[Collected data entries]
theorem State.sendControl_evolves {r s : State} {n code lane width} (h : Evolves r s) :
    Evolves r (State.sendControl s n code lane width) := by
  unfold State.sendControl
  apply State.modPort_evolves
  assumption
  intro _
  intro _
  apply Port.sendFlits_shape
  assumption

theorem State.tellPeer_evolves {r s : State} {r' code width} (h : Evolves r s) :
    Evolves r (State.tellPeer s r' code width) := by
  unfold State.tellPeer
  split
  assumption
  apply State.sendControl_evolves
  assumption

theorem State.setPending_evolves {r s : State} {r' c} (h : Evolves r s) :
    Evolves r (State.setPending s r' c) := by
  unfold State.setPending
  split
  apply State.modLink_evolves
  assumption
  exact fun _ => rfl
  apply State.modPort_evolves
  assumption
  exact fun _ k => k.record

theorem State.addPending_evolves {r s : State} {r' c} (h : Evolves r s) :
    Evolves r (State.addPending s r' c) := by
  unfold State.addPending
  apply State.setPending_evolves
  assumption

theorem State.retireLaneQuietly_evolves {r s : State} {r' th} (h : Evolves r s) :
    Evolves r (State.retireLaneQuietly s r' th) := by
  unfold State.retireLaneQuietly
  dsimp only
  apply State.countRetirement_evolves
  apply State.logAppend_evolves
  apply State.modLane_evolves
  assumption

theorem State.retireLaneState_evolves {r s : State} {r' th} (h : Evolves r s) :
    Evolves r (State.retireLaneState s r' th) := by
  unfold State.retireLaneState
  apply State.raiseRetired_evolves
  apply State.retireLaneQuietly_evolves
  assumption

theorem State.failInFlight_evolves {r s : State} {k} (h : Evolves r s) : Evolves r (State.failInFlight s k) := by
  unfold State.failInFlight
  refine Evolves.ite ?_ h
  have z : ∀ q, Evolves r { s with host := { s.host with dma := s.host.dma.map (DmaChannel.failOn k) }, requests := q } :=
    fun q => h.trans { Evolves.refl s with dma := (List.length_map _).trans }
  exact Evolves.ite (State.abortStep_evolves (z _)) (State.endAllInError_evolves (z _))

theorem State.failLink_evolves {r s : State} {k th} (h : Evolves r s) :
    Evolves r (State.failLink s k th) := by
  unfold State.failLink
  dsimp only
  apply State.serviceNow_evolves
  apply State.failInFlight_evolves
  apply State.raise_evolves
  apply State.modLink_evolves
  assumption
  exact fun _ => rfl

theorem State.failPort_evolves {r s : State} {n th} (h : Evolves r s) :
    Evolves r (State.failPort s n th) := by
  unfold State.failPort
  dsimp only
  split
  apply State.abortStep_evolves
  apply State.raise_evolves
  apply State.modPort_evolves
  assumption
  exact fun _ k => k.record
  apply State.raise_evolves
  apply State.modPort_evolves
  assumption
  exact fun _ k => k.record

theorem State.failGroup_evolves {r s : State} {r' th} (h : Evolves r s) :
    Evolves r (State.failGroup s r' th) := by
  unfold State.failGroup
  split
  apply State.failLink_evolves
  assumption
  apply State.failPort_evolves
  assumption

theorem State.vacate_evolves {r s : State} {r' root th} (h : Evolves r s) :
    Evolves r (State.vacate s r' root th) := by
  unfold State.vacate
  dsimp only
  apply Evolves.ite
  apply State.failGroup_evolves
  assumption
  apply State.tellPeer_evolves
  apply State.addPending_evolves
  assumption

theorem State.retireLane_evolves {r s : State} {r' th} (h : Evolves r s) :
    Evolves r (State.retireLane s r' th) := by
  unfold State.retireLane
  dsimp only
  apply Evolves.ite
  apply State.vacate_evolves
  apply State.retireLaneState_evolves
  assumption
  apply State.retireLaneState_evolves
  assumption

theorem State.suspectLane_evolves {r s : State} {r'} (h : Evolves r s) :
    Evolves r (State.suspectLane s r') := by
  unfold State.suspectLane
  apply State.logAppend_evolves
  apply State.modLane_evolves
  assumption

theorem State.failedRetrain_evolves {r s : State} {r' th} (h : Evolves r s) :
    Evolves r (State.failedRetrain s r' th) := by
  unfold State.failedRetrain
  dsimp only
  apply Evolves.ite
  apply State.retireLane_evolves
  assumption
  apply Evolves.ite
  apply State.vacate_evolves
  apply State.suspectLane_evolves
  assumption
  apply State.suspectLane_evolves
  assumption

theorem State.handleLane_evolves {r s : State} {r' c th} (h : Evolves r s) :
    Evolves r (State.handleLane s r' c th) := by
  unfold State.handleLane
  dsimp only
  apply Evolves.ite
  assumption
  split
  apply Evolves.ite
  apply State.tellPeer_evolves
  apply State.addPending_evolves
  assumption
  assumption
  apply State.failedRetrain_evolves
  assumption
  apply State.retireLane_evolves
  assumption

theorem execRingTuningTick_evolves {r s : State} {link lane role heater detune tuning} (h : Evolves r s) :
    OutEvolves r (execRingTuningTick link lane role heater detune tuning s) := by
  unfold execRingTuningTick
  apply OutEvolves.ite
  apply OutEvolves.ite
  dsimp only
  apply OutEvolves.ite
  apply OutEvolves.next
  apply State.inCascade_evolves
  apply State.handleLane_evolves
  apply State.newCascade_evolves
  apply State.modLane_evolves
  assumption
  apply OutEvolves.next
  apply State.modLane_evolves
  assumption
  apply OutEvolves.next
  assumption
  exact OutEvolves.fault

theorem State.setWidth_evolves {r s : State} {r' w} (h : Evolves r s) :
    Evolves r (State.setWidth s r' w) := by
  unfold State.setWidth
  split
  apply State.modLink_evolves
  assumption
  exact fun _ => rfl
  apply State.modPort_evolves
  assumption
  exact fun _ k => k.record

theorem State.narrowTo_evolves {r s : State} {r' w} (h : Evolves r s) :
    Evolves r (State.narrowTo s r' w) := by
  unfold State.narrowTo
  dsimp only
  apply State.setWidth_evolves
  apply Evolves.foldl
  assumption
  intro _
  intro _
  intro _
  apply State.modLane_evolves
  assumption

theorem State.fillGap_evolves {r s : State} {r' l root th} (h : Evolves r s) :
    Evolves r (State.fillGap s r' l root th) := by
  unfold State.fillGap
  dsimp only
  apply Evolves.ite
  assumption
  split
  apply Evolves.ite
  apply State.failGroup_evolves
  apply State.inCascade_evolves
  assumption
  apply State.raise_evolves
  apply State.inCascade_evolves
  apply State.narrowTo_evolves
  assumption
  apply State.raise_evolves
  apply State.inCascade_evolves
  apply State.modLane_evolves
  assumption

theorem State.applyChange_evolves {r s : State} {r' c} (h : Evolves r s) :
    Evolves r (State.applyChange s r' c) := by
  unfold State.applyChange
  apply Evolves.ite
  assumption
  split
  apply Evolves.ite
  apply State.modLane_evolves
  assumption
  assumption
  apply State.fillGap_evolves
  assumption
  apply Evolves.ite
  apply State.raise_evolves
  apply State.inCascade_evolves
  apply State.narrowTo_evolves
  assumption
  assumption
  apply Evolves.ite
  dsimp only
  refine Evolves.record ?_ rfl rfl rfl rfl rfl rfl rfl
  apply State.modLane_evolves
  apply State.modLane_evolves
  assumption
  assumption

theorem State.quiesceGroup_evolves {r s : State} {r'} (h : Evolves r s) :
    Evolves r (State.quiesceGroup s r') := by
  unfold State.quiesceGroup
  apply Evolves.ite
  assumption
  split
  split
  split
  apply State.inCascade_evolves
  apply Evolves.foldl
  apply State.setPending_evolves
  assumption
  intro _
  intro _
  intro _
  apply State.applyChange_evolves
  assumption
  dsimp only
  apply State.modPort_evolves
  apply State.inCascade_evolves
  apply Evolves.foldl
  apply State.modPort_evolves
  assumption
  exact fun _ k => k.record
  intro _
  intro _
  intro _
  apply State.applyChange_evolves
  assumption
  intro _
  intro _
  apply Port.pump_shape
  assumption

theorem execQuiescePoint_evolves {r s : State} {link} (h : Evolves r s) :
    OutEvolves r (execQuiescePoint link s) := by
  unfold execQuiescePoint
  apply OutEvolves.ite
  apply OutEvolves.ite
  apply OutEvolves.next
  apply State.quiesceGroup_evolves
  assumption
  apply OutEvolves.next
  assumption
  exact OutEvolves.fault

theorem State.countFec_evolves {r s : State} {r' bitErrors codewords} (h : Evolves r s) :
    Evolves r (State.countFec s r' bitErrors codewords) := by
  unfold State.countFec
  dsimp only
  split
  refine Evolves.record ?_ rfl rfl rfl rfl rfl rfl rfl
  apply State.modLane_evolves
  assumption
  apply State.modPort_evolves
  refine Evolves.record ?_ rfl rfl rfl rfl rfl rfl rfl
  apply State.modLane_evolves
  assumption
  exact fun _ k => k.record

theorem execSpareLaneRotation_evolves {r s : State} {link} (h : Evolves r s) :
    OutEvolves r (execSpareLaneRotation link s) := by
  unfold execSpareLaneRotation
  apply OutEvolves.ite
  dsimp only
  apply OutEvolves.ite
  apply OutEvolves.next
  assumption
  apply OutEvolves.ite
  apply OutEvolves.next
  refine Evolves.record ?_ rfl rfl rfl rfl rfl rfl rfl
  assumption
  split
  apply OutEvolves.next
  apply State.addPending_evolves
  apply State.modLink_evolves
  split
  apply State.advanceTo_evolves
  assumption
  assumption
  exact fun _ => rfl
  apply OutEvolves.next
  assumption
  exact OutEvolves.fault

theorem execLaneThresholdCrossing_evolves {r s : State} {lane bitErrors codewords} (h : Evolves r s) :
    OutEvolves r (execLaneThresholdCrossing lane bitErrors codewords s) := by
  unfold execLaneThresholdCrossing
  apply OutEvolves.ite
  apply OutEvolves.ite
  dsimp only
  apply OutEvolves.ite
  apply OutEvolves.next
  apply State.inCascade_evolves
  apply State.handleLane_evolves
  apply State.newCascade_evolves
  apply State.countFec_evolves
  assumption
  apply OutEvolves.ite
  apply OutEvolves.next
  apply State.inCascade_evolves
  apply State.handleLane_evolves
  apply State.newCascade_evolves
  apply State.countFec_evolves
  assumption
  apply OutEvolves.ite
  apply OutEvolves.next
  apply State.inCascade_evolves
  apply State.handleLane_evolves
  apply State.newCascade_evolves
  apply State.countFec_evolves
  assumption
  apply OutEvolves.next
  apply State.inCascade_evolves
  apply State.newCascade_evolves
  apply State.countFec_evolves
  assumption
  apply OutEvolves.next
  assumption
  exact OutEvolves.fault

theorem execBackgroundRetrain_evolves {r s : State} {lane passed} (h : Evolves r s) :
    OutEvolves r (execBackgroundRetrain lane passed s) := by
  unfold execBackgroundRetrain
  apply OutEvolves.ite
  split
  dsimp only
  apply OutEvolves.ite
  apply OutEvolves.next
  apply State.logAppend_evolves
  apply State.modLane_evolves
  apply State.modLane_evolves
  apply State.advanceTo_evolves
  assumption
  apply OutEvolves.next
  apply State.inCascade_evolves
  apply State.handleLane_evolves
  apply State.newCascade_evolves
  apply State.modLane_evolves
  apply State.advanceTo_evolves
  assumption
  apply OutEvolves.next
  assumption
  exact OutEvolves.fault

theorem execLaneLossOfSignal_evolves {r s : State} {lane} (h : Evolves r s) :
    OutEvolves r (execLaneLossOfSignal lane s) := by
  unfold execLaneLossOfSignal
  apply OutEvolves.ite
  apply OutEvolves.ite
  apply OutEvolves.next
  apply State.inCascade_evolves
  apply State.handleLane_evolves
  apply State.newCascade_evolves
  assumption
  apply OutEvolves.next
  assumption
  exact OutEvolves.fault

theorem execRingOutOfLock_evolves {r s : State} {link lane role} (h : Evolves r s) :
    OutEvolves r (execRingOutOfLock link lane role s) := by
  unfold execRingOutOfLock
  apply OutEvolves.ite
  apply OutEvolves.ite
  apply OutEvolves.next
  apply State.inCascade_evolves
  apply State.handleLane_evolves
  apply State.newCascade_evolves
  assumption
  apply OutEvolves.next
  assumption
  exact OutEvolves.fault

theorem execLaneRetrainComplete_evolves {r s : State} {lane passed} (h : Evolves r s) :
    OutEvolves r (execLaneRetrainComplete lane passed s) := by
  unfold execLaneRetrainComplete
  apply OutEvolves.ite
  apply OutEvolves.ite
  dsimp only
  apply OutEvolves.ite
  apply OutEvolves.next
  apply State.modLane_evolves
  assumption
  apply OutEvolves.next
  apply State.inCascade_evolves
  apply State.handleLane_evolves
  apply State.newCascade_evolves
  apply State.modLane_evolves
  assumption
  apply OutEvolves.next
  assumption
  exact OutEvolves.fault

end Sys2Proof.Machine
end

# Task to carry out:
Please give the number of lines above containing "heater" and nothing else.

# Result for this task:
2